## How to complete this task
Find every line in the records below that contains the word "seenHealth", and copy each such line.

## Extracted data
§ §
-- ==== Sys2Proof/Machine/StageMsg.lean ====
section
/-! DEFINITION. The messages of staging and activation: IMAGE_MSG to the members (03_structure_image.md R73,
15_lanes.md R363), FIELD_CONFIG and FW_STAGE to the field side (11_crossing.md R267, R268), refusal of a staged image
(R71, R79) and the identity of the field content (R76). -/

namespace Sys2Proof.Machine

/-- SIM.STATUS.STAGE. Log entry 62 (DEDUCED). -/
def HostSide.stageOf (h : HostSide) : Nat := h.get Reg.SIM_STATUS_STAGE
def HostSide.toStage (h : HostSide) (v : Nat) : HostSide := h.put Reg.SIM_STATUS_STAGE v

/-- The module's own TARGET code, and its twin's. -/
def HostSide.ownTarget (h : HostSide) : Nat := h.get Reg.SYS_STRAPS_TARGET
def twinOf (t : Nat) : Nat := if t < 4 then t + 4 else t - 4

/-- The payload of an IMAGE_MSG (R363). -/
def HostSide.imageMsg (h : HostSide) (id : Nat) (e : DT) (admits : Bool) : List Byte :=
  leBytes id 8 ++ leBytes e.toNat 8 ++ leBytes (if admits then 1 else 2) 1 ++ leBytes h.ownTarget 1 ++ leBytes 0 6

/-- The twin link that carries messages. -/
def HostSide.twinLink (h : HostSide) : Nat := if h.linkUp 4 then 4 else 5

/-- Sends an IMAGE_MSG to the twin. Log entry 33 (DEDUCED). -/
def HostSide.twinVerdict (h : HostSide) (id : Nat) (e : DT) (admits : Bool) : HostSide :=
  h.sendMessage h.twinLink 3 (h.imageMsg id e admits)

/-- Sends an IMAGE_MSG to every other member (R73): over each UP stitch link, and to the twin over a twin link.
Log entry 33 (DEDUCED). -/
def HostSide.sendVerdict (h : HostSide) (members id : Nat) (e : DT) (admits : Bool) : HostSide :=
  let own := h.ownTarget
  let bank := (List.range 8).any (fun t => bit members t && t != own && t / 4 == own / 4)
  let h := if bank then (List.range 4).foldl (fun h k => h.sendMessage k 3 (h.imageMsg id e admits)) h else h
  if bit members (twinOf own) then h.twinVerdict id e admits else h

/-! ## FIELD_CONFIG and FW_STAGE at the host end (R267, R268) -/

/-- MSG values of messages on a channel whose acknowledge or answer host Uliska awaits (R257). -/
def HostSide.awaited (h : HostSide) (c : Nat) : List Nat :=
  match c with
  | 0 => h.uliska.await.map (·.sentMsg)
  | 2 => (h.xing.sending.toList ++ h.xing.fwSend.toList).filterMap (fun v => if v.phase < 3 then some v.msg else none) ++
      h.uliska.arms
  | _ => []

/-- The first MSG from `m` on that is not awaited, among 256 (R257). -/
def freeMsg (used : List Nat) : Nat → Nat → Nat
  | 0, m => m
  | n + 1, m => if used.contains m then freeMsg used n ((m + 1) % 256) else m

/-- MSG of the host end's next message on a channel (R257). -/
def HostSide.nextMsg (h : HostSide) (c : Nat) : HostSide :=
  { h with xing := { h.xing with msg := freeMsg (h.awaited c) 256 ((h.xing.msg + 1) % 256) } }

/-- The payload of BEGIN, END, ARM and CANCEL. -/
def cfgPayload (op id total crc : Nat) (e : DT) : List Byte :=
  leBytes op 1 ++ leBytes 0 3 ++ leBytes id 8 ++ leBytes total 4 ++ leBytes crc 4 ++ leBytes e.toNat 8

/-- The payload of a DATA cell. -/
def dataPayload (off : Nat) (bs : List Byte) : List Byte := leBytes 2 1 ++ leBytes 0 3 ++ leBytes off 4 ++ bs

/-- TYPE of a message in pieces. -/
def pieceType (fw : Bool) : Nat := if fw then 8 else 7

/-- Sends one FIELD_CONFIG or FW_STAGE message on XM2. Log entry 32 (DEDUCED). -/
def HostSide.sendPiece (h : HostSide) (fw : Bool) (payload : List Byte) : HostSide :=
  let h := h.nextMsg 2
  h.sendCell 2 (oneCell (pieceType fw) h.xing.msg payload)

/-- Records what host Uliska sends piece by piece. -/
def HostSide.setSending (h : HostSide) (fw : Bool) (v : Option Sending) : HostSide :=
  { h with xing := if fw then { h.xing with fwSend := v } else { h.xing with sending := v } }

def HostSide.sendingOf (h : HostSide) (fw : Bool) : Option Sending := if fw then h.xing.fwSend else h.xing.sending

/-- BEGIN of a content. One message at a time awaits its acknowledge (log entry 32). Log entry 32 (DEDUCED). -/
def HostSide.beginSending (h : HostSide) (fw : Bool) (id : Nat) (content : List Byte) (deadline : DT) : HostSide :=
  let h := h.sendPiece fw (cfgPayload 1 id content.length (crc32 content).toNat 0)
  h.setSending fw (some ⟨fw, id, content, 0, 0, h.xing.msg, deadline⟩)

/-- The acknowledge of the piece that is awaited: the next DATA cell, END, or the end of the content.
Log entries 29 (DEDUCED), 32 (DEDUCED). -/
def HostSide.pieceAcked (h : HostSide) (fw : Bool) (v : Sending) (code : Nat) : HostSide :=
  if code ≠ 0 then h.setSending fw (some { v with phase := 4 })
  else if v.phase = 2 then h.setSending fw (some { v with phase := 3 })
  else if v.sent < v.content.length then
    let piece := slice v.content v.sent 52
    let h := h.sendPiece fw (dataPayload v.sent piece)
    h.setSending fw (some { v with sent := v.sent + piece.length, phase := 1, msg := h.xing.msg })
  else
    let h := h.sendPiece fw (cfgPayload 3 v.imageId 0 0 0)
    h.setSending fw (some { v with phase := 2, msg := h.xing.msg })

/-- The acknowledge of an ARM or CANCEL just sent is awaited (R257, R267). -/
def HostSide.awaitArm (h : HostSide) : HostSide :=
  { h with uliska := { h.uliska with arms := h.uliska.arms ++ [h.xing.msg] } }

/-- ARM and CANCEL (R267). -/
def HostSide.sendArm (h : HostSide) (id : Nat) (e : DT) : HostSide := (h.sendPiece false (cfgPayload 4 id 0 0 e)).awaitArm
def HostSide.sendCancel (h : HostSide) (id : Nat) : HostSide := (h.sendPiece false (cfgPayload 5 id 0 0 0)).awaitArm

/-! ## Refusal of the staged image (R71, R73, R79) -/

/-- BANK_SEQ of the staged or last active bank image. -/
def HostSide.showBankSeq (h : HostSide) : HostSide :=
  let seq := ((h.stage.staged).bind (fun s => if s.cfg.bankFlag then s.cfg.bank.map (·.bankSeq) else none)).getD h.stage.bankSeq
  h.put Reg.SIM_STATUS_BANK_SEQ (seq % 65536)

/-- The staged image is dropped: its staged pages return, a verified field content is cancelled, and marker frames of it
count for nothing (08_heads.md R204). -/
def HostSide.dropStaged (h : HostSide) : HostSide :=
  let h := match h.stage.staged with
    | some st => if st.held then h.sendCancel st.imageId else h
    | none => h
  let h := h.freePages (·.staged)
  let unmarked := h.display.heads.foldl (fun (t : Table HeadState) p => tput HeadState.idle t p.1 { p.2 with marks := 0 })
    h.display.heads
  let h := { h with display := { h.display with heads := unmarked } }
  (({ h with stage := { h.stage with staged := none } }).showBankSeq).setSending false none

/-- A resynchronisation that a refusal ends (16_twin_repair.md R382). -/
def HostSide.resyncFails (h : HostSide) : HostSide :=
  if h.get Reg.TWN_RESYNC_STATE = 1 then
    (h.put Reg.TWN_RESYNC_STATE 3).log 8 2 0 0 (h.get Reg.SIM_REFUSAL_REASON + 2 ^ 8 * h.get Reg.SIM_REFUSAL_SECTION +
      2 ^ 16 * h.get Reg.SIM_REFUSAL_PEER + 2 ^ 19 * h.get Reg.SIM_REFUSAL_SECTION_NONE)
  else h

/-- STAGE becomes REFUSED with a reason, the section concerned or none, and the member concerned; a refusal message is
sent to `members` (log entry 33: to every UP link while the members are not known). -/
def HostSide.refuseImage (h : HostSide) (reason : Nat) (sec : Option Nat) (peer members id : Nat) (e : DT) : HostSide :=
  let h := h.dropStaged.toStage 6
  let h := (((h.put Reg.SIM_REFUSAL_REASON reason).put Reg.SIM_REFUSAL_SECTION (sec.getD 0)).put
    Reg.SIM_REFUSAL_PEER peer).putB Reg.SIM_REFUSAL_SECTION_NONE sec.isNone
  (h.sendVerdict members id e false).resyncFails

/-- A refusal of the image that is staged and checked. -/
def HostSide.refuseStaged (h : HostSide) (reason peer : Nat) : HostSide :=
  match h.stage.staged with
  | some st => h.refuseImage reason none peer st.members st.imageId st.epoch
  | none => h

/-! ## Identity of the field side (R76) -/

/-- The first field HEALTH after the crossing returns shows another active ID. -/
def HostSide.reconcile (h : HostSide) (fieldActive fieldContent : Nat) : HostSide :=
  if h.uliska.seenHealth then h
  else
    let h := { h with uliska := { h.uliska with seenHealth := true } }
    if fieldActive = h.activeId then h
    else if fieldContent = h.uliska.contentId then h.sendArm h.activeId (h.now + 1000000)
    else (h.put Reg.SIM_STATUS_FIELD_SPLIT 1).log 6 4 0

end Sys2Proof.Machine
end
§ §
## Task answer
  if h.uliska.seenHealth then h
    let h := { h with uliska := { h.uliska with seenHealth := true } }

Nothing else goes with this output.